Barclays Plc (BCS, BARC.L) Tuesday announced that it is in talks with its subsidiary Absa Group Ltd., to combine majority of their African operations. The British lender said the decision is in line with their strategy to operate as one bank in Africa.
Commenting on the rationale for the proposed combination, Maria Ramos, chief executive of Absa Group and Barclays Africa said, "This proposed combination of the majority of the Barclays Africa businesses with Absa is the next logical step in delivering our 'One Africa' strategy, which Barclays PLC announced last year."
Absa Group Ltd., the holding company of Absa Bank, is one of South Africa's largest financial services groups offering banking, insurance and wealth management products and services.
According to Barclays, the proposed combination will involve its interests in Botswana, Ghana, Kenya, Tanzania, Uganda, Zambia and the Indian Ocean, with Barclays Bank Plc remaining the majority shareholder of the combined African operations. The companies believe that the proposed combination will help to leverage significant potential of the businesses.
However, Barclays said there can be no certainty that these discussions will lead to a combination. The proposed combination is not expected to be completed until 2013.

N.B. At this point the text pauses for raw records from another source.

/-- Elements of a payload, converted (R344). -/
def gradEls (s : State) (j : Job) (g : GradF) (first : Nat) (cs : List Nat) : List (Option Nat × OutEl) :=
  let o := outFmtOf g.pw
  let f := opFmtOf g.sw
  let vs := cs.map (fun c => (ewVal f c none).1)
  (vs.zip (List.range vs.length)).map (fun x =>
    let sc := if o.scale = 0 then none else some (blockScale o.fmt ((vs.drop (x.2 / 32 * 32)).take 32))
    let ix := g.pgroup * 2 ^ 42 + g.off + first + x.2
    let rnd := if outRm o == .sr then srOf s j.step (g.pgroup % 1024) (ix >>> 32) (ix % 2 ^ 32) else 0
    (sc, convertEl o sc rnd ⟨x.1, false⟩))

def gradPayload (g : GradF) (els : List (Option Nat × OutEl)) : List Byte :=
  let o := outFmtOf g.pw
  packRow o.fmt (els.map (·.2.code)) ++
    (if o.scale = 0 then []
     else (List.range (cdiv els.length 32)).map (fun k =>
       if ((els.drop (32 * k)).take 32).any (·.2.ff) then 255
       else BitVec.ofNat 8 (((els.getD (32 * k) (none, ⟨0, false, false, true, 0, false⟩)).1).getD 127)))

/-- Every element of the chunk is a zero code (R346). -/
def chunkZero (g : GradF) (cs : List Nat) : Bool :=
  let f := opFmtOf g.sw
  cs.all (fun c => valIsZero (ewVal f c none).1)

/-- Effects of a payload's commit: the tenant's flags and the trap (R344). -/
def gradCommit (s : State) (v : Nat) (j : Job) (g : GradF) (first : Nat) (cs : List Nat)
    (els : List (Option Nat × OutEl)) : State :=
  let f := opFmtOf g.sw
  let s := measureLinear s g.src f.fmt first cs
  let fl := cs.foldl (fun a c => a ||| (ewVal f c none).2) 0
  let s := setFlags s j.tenant (els.foldl (fun a x => a ||| x.2.fl) fl)
  let nans := (els.zip (List.range els.length)).filterMap (fun x =>
    let ix := g.pgroup * 2 ^ 42 + g.off + first + x.2
    if x.1.2.nan then some ⟨j.arrays.headD 0, ix % 2 ^ 32, (ix >>> 32) % 2 ^ 32, x.1.2.gen⟩ else none)
  trapNans s v j 0 (g.pgroup % 1024) nans

/-- Beats of a byte list. -/
def beatsOf (bs : List Byte) : List (List Byte) :=
  (List.range (bs.length / 128)).map (fun i => (bs.drop (128 * i)).take 128)

/-- Send as many beats of a record as there are credits for; UPD_SOR marks the first (R341, R414). What has begun to leave is
kept as it committed (R347). (DEDUCED, log 113) -/
def sendBeats (s : State) (v : Nat) (j : Job) (bytes : List Byte) (last : Bool) (n : Nat) : State :=
  let bs := beatsOf bytes
  let cred := fld s Reg.numUpdStat Fl.numUpdStat_CREDITS
  let k := min cred (bs.length - j.beat)
  let s := setFld s Reg.numUpdStat Fl.numUpdStat_CREDITS (cred - k)
  let s := emits s (((bs.zip (List.range bs.length)).drop j.beat |>.take k).map (fun b => Out.update (b.2 == 0) b.1))
  if j.beat + k < bs.length then updJob s v j.seq (fun j => { j with beat := j.beat + k, payload := bytes })
  else
    let s := incFld s Reg.numUpdCnt Fl.numUpdCnt_RECORDS 1
    let g := gradOf j.words
    let s := updJob s v j.seq (fun j => { j with
      beat := 0, payload := [], prog := j.prog + 1, fin := last, any := true, rerun := false,
      holds := if j.holds.isEmpty then [] else [(0, g.src, (gradNeed j g n 0).2.1)] })
    let s := extend s g.src
    match findJob s v j.seq with
    | some j => tryYield s v j
    | none => s

/-- The record that a GRAD_EMIT sends next. -/
def gradNext (j : Job) (g : GradF) : GradRecD :=
  let rl := pgtRowlen (j.dscW.getD 0 0)
  if j.dscW.getD 1 0 != 0 then ⟨0, 0, 0, true, true⟩
  else
    let first := j.prog * rl
    let n := min rl (g.count - first)
    ⟨j.prog, first, n, first + n ≥ g.count, false⟩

According to the plan, listings of Barclays' units on the Nairobi Securities Exchange in Kenya and on the Botswana Stock Exchange in Botswana would be maintained. Only Barclays holdings in these listed subsidiaries will be included in the proposed combination.
Last month end, Barclays had reported a higher second-quarter profit, reflecting mainly a decline in operating expenses, despite a fall in total income.
In London, Barclays shares are currently trading at 194.3 pence, up 3.4 pence or 1.78 percent, on a volume of 9.88 million shares.